> [TASK REQUIREMENTS] Reproduce, with no alteration, the span of lines that begins at the line containing "let s2 ← writeVa s1 c .wr (ptr" and ends at the last line of the records, both ends included, and nothing else.

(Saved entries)
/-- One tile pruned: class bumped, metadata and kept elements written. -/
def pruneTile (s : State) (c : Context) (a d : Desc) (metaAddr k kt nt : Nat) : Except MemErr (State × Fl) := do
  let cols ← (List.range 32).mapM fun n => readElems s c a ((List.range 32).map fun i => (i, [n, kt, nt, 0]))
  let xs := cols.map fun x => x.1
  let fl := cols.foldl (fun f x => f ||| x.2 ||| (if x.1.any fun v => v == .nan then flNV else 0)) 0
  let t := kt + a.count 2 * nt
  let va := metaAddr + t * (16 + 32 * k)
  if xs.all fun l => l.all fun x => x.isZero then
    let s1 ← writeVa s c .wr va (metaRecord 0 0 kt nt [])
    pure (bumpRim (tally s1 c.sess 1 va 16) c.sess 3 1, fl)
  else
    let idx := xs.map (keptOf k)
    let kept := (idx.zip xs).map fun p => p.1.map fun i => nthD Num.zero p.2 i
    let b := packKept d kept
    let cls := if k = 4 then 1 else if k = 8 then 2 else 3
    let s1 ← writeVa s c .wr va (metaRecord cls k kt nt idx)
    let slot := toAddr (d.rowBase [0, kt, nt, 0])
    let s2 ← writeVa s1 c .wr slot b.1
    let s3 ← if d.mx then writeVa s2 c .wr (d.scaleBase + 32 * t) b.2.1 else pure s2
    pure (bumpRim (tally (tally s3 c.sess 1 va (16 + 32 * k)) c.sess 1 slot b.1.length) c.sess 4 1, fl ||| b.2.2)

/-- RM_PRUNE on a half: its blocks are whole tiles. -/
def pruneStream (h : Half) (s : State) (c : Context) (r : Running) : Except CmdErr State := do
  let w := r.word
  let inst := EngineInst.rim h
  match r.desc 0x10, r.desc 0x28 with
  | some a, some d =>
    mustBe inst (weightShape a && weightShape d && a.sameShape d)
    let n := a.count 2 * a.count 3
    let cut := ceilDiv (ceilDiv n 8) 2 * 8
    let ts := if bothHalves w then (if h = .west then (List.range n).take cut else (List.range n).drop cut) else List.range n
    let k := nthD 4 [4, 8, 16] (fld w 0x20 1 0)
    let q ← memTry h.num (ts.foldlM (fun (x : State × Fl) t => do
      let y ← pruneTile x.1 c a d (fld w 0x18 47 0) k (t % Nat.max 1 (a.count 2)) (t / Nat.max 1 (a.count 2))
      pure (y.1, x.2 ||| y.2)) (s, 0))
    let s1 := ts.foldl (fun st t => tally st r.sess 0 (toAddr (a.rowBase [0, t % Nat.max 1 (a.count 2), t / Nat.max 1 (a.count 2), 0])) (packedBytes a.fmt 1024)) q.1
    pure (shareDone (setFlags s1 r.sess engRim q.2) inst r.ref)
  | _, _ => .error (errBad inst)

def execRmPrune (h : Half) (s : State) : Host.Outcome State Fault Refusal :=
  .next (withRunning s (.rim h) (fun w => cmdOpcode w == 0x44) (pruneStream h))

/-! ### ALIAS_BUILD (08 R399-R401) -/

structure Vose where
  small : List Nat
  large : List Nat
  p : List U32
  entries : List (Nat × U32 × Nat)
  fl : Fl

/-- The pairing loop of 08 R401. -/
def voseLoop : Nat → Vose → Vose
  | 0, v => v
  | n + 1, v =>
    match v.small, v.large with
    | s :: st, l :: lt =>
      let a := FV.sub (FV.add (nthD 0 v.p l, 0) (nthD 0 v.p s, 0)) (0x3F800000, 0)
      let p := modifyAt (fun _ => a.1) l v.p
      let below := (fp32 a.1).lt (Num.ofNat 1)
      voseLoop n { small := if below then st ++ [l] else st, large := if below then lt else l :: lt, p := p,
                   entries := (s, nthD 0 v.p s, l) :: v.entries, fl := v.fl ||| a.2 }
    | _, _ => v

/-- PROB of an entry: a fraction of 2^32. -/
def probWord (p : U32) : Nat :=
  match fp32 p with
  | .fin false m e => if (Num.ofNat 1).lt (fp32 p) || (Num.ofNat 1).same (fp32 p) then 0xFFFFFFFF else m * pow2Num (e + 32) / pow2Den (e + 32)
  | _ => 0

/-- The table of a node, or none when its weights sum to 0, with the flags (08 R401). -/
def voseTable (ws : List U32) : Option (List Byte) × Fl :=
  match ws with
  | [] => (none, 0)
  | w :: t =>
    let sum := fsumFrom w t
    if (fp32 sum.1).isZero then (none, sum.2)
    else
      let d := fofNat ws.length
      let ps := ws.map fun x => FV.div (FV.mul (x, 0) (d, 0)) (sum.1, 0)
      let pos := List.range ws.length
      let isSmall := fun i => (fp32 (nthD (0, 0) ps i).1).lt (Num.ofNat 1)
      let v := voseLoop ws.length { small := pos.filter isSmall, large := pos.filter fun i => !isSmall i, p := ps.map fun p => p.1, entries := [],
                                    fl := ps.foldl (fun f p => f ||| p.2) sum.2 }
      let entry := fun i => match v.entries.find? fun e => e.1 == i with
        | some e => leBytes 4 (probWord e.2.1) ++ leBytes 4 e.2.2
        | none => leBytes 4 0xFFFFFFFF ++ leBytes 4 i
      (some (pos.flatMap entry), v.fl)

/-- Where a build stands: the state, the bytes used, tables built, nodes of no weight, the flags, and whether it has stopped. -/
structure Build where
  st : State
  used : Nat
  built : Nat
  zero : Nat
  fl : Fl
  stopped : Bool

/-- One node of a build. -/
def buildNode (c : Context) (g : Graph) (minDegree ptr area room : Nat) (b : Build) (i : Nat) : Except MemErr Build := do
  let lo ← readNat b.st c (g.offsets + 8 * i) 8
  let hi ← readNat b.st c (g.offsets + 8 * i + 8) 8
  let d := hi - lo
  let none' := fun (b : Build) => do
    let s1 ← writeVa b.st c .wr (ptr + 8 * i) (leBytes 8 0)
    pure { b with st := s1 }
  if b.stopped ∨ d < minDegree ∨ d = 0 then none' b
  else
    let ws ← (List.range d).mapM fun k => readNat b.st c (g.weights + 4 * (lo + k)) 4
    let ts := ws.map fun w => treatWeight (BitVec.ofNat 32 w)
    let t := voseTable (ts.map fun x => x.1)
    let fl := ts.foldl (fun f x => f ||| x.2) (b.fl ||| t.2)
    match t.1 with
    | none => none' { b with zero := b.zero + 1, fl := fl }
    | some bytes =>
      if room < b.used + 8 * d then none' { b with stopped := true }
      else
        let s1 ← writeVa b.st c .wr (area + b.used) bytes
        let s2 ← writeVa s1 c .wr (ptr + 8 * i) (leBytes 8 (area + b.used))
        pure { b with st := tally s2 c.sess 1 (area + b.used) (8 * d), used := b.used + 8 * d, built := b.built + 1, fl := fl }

> [EXERCISE RESPONSE]
        let s2 ← writeVa s1 c .wr (ptr + 8 * i) (leBytes 8 (area + b.used))
        pure { b with st := tally s2 c.sess 1 (area + b.used) (8 * d), used := b.used + 8 * d, built := b.built + 1, fl := fl }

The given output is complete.